This year's journey is entitled: Our Shared Responsibility: The Land, The Waters, The Peoples.

Check should be made out to Lummi Nation Service Organization (which is a 501c3 arm of Lummi Nation) with memo: 2014 Totem Pole Journey

Mail check to: Beth Brownfield, 3820 Fielding Ave, Bellingham WA 98229. 

For more details on the back story . . .

Deb Cruz and Beth Brownfield are working with Lummi Nations Sovereignty and Treaty Protection Office which Jewell James heads.  He is a most generous and knowledgeable man, and a master carver.  After 9/11 he carved three totem poles, over a three year period, which he donated to the three attack sites (NYC; Shanksville, PA; and the Pentagon).  He did this to help heal the victims family and to help heal this country.  He has donated poles to schools that Lummi children attend, to Moles Funeral parlor that does most of Lummi funerals, to Whatcom Creek in the memory of the boys who lost their lives in the gas explosion.  He is currently carving a pole for Oso landslide victims, and another for the family of Billy Frank Jr. and his Nisqualli Nation.  (These are all gifts from Jewell, not funded by Lummi Nation).

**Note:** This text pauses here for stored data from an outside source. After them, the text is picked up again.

theorem execPortStop_keeps {k : Kcp} {s : State} (kH : Keeps kM kR s) :
    Good kM kR (execPortStop k s) := by
  unfold execPortStop
  refine Good.next ?_
  repeat' first
    | with_reducible assumption
    | with_reducible exact Keeps.refl _ _
    | with_reducible apply cmdPortStop_keeps
    | with_reducible apply kcpExec_keeps

theorem State.setGroupOf_keeps {s : State} {n : Nat} {member leader : Bool} {g : Nat} (kH : Keeps kM kR s) :
    Keeps kM kR (State.setGroupOf s n member leader g) := by
  unfold State.setGroupOf
  repeat' first
    | with_reducible assumption
    | with_reducible exact Keeps.refl _ _
    | with_reducible apply State.put_keeps
    | with_reducible apply State.set_keeps

theorem State.leaders_keeps {s : State} (kH : Keeps kM kR s) :
    Keeps kM kR (State.leaders s) := by
  unfold State.leaders
  repeat' first
    | with_reducible assumption
    | with_reducible exact Keeps.refl _ _
    | with_reducible apply forEach_keeps
    | with_reducible apply State.set_keeps
    | intro _

theorem cmdPortSetGroup_keeps  : CmdKeeps kM (cmdPortSetGroup) := by
  unfold cmdPortSetGroup
  refine ⟨fun _ _ kR kS kH => ?_, fun _ _ kR kS kH => ?_, fun _ kR kS kH => ?_⟩
  all_goals try dsimp -zeta only [ans]
  repeat' first
    | with_reducible assumption
    | with_reducible exact Keeps.refl _ _
    | with_reducible apply forEach_keeps
    | with_reducible apply State.leaders_keeps
    | with_reducible apply State.setGroupOf_keeps
    | with_reducible refine ite_keeps ?_ ?_
    | intro _

theorem execPortSetGroup_keeps {k : Kcp} {s : State} (kH : Keeps kM kR s) :
    Good kM kR (execPortSetGroup k s) := by
  unfold execPortSetGroup
  refine Good.next ?_
  repeat' first
    | with_reducible assumption
    | with_reducible exact Keeps.refl _ _
    | with_reducible apply cmdPortSetGroup_keeps
    | with_reducible apply kcpExec_keeps

theorem cmdPortSetLength_keeps  : CmdKeeps kM (cmdPortSetLength) := by
  unfold cmdPortSetLength
  refine ⟨fun _ _ kR kS kH => ?_, fun _ _ kR kS kH => ?_, fun _ kR kS kH => ?_⟩
  all_goals try dsimp -zeta only [ans]
  repeat' first
    | with_reducible assumption
    | with_reducible exact Keeps.refl _ _
    | with_reducible apply State.put_keeps
    | with_reducible apply State.set_keeps
    | with_reducible refine ite_keeps ?_ ?_
    | intro _
    | split
    | (extract_lets +onlyGivenNames kX; have kh : Keeps kM kR kX := ?_; (on_goal 1 => clear_value kX); (on_goal 2 => subst kX))
    | (extract_lets +onlyGivenNames kX; first | ((first | have kg : SafeSt := kX | have kg : SlabSt := kX | have kg : TimeSt := kX); clear kg; subst kX) | clear_value kX)

theorem execPortSetLength_keeps {k : Kcp} {s : State} (kH : Keeps kM kR s) :
    Good kM kR (execPortSetLength k s) := by
  unfold execPortSetLength
  refine Good.next ?_
  repeat' first
    | with_reducible assumption
    | with_reducible exact Keeps.refl _ _
    | with_reducible apply cmdPortSetLength_keeps
    | with_reducible apply kcpExec_keeps

theorem cmdPortGetStatus_keeps  : CmdKeeps kM (cmdPortGetStatus) := by
  unfold cmdPortGetStatus
  refine ⟨fun _ _ kR kS kH => ?_, fun _ _ kR kS kH => ?_, fun _ kR kS kH => ?_⟩
  all_goals try dsimp -zeta only [ans]
  repeat' first
    | with_reducible assumption

theorem execPortGetStatus_keeps {k : Kcp} {s : State} (kH : Keeps kM kR s) :
    Good kM kR (execPortGetStatus k s) := by
  unfold execPortGetStatus
  refine Good.next ?_
  repeat' first
    | with_reducible assumption
    | with_reducible exact Keeps.refl _ _
    | with_reducible apply cmdPortGetStatus_keeps
    | with_reducible apply kcpExec_keeps

end Sys2Proof.Machine
end

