-- ==== Sys2Proof/Laws/KeepsTiles.lean ====
section
/-! SUPPORT. What the operations of Machine/Tiles.lean keep. -/

namespace Sys2Proof.Machine

variable {kM : Bool} {kR : State}

theorem State.tileBad_keeps {s : State} {bank tile cause : Nat} (kH : Keeps kM kR s) :
    Keeps kM kR (State.tileBad s bank tile cause) := by
  unfold State.tileBad
  repeat' first
    | with_reducible assumption
    | with_reducible exact Keeps.refl _ _
    | with_reducible apply State.post_keeps

theorem State.mapImage_keeps {s : State} {n gen : Nat} {f : Image → Image} (kH : Keeps kM kR s) :
    Keeps kM kR (State.mapImage s n gen f) := by
  unfold State.mapImage
  repeat' first
    | with_reducible assumption
    | with_reducible exact Keeps.refl _ _
    | with_reducible apply State.setBank_keeps

theorem State.tileMarkBad_keeps {s : State} {n gen tile cause : Nat} (kH : Keeps kM kR s) :
    Keeps kM kR (State.tileMarkBad s n gen tile cause) := by
  unfold State.tileMarkBad
  repeat' first
    | with_reducible assumption
    | with_reducible exact Keeps.refl _ _
    | with_reducible apply State.mapImage_keeps
    | with_reducible apply State.tileBad_keeps

theorem State.checkTile_keeps {s : State} {n gen tile : Nat} (kH : Keeps kM kR s) :
    Keeps kM kR (State.checkTile s n gen tile) := by
  unfold State.checkTile
  repeat' first
    | with_reducible assumption
    | with_reducible exact Keeps.refl _ _
    | with_reducible apply State.mapImage_keeps
    | with_reducible apply State.tileMarkBad_keeps
    | with_reducible refine ite_keeps ?_ ?_
    | intro _
    | split

theorem State.beforeTile_keeps {s : State} {n gen tile : Nat} (kH : Keeps kM kR s) :
    Keeps kM kR (State.beforeTile s n gen tile) := by
  unfold State.beforeTile
  repeat' first
    | with_reducible assumption
    | with_reducible exact Keeps.refl _ _
    | with_reducible apply State.checkTile_keeps
    | with_reducible refine ite_keeps ?_ ?_
    | intro _
    | split

end Sys2Proof.Machine
end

Last year he carved a pole "We Draw The Line" which went from Bellingham to the Powder River Basin where the coal will be mined for the proposed Coal Terminal at Cherry Point.   He brought the pole back along the railroad the coal will travel, stopping at Indian Reservations, and towns.  He spoke with the people all along the route.  Media coverage of this journey was reaching 20 million people with the message that Coal Kills people, animals, plants, and cultures.  20 million people might seem like an exaggeration but it isn't as USA Today, Indian Country Today, Huffington Post, national TV and radio stations, small town newspapers and news media all covered this journey.  The pole returned to Bellingham and then up to Vancouver BC to a First Nations People on the Frasier River whose coal terminal is ruining their fishing grounds and contaminating their crab and fish.